**Directions**
Write out exactly the lines of the entries below, from the first through the line containing "read back. -/", and nothing beyond them.
• • • •
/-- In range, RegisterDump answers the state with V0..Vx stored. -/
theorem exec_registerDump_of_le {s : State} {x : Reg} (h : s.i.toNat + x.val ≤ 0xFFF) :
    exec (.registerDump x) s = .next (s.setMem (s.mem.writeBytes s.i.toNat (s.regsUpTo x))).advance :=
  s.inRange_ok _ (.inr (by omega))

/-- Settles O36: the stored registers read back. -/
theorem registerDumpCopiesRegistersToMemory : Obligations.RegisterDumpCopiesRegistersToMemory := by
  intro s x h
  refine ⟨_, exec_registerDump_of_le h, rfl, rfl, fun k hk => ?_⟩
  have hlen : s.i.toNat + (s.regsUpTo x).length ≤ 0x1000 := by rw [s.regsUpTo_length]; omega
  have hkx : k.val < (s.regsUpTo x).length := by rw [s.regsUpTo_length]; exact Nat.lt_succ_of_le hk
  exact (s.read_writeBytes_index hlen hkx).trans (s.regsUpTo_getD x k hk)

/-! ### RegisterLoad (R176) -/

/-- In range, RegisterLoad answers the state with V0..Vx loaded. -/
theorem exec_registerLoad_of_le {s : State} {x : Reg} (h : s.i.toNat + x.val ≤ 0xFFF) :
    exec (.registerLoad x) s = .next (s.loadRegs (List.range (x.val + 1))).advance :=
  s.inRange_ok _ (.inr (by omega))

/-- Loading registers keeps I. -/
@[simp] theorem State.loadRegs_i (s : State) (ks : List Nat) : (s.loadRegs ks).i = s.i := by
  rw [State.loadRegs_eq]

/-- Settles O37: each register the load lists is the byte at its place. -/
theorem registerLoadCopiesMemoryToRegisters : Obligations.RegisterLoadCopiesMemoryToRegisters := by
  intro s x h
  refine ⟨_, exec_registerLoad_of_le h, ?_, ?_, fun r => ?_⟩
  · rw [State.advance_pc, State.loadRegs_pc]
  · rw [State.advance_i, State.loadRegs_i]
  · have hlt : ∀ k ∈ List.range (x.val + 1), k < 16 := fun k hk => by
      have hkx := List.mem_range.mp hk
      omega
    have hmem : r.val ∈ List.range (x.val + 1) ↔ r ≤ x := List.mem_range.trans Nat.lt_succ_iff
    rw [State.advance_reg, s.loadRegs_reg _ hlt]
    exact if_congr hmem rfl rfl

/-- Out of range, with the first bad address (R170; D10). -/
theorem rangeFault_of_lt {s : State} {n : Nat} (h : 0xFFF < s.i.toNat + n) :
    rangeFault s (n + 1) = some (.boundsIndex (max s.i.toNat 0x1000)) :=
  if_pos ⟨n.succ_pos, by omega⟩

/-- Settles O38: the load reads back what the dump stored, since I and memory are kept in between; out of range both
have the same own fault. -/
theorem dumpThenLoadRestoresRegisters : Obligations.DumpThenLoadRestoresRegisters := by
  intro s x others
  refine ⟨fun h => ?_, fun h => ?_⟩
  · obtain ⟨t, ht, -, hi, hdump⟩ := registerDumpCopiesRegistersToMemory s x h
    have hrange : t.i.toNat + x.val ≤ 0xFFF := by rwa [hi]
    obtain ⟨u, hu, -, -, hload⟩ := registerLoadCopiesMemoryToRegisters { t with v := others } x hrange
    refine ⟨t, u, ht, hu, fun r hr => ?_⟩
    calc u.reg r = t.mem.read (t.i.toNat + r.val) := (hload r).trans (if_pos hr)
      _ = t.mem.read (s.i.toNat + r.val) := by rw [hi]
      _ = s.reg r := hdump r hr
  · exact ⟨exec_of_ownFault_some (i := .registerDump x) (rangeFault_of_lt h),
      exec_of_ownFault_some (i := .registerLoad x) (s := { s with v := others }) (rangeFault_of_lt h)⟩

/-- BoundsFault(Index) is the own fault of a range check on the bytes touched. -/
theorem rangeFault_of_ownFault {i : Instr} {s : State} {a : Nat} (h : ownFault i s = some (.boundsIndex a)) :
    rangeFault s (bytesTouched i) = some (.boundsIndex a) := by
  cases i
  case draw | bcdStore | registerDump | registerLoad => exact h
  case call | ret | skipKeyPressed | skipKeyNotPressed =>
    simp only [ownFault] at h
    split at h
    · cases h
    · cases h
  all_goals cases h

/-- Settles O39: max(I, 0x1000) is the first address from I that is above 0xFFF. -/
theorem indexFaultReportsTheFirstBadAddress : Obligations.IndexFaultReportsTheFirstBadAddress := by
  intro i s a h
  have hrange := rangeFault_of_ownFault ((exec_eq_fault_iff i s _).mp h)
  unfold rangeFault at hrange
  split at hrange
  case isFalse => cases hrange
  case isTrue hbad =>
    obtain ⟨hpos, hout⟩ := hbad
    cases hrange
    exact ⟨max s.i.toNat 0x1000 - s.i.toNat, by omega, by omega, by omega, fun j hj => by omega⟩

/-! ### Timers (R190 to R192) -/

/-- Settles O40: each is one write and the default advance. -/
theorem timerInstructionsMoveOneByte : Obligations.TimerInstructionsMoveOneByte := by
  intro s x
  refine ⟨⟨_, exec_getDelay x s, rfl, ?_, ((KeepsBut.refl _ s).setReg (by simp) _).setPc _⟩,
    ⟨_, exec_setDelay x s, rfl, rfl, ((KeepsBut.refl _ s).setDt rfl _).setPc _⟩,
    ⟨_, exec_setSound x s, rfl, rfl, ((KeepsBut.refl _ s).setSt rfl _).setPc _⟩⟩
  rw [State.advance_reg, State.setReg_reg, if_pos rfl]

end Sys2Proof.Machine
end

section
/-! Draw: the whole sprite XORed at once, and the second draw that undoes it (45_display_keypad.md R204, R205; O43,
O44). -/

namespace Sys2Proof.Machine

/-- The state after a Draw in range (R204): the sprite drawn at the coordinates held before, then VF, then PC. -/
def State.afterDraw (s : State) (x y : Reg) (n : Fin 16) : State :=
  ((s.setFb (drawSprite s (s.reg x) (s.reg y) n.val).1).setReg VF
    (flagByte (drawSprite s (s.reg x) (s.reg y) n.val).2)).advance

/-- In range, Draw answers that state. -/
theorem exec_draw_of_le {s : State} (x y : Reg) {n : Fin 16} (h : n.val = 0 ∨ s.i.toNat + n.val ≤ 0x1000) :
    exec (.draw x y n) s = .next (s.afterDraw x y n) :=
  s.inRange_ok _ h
• • • •
**Result for this task**
/-- In range, RegisterDump answers the state with V0..Vx stored. -/
theorem exec_registerDump_of_le {s : State} {x : Reg} (h : s.i.toNat + x.val ≤ 0xFFF) :
    exec (.registerDump x) s = .next (s.setMem (s.mem.writeBytes s.i.toNat (s.regsUpTo x))).advance :=
  s.inRange_ok _ (.inr (by omega))

/-- Settles O36: the stored registers read back. -/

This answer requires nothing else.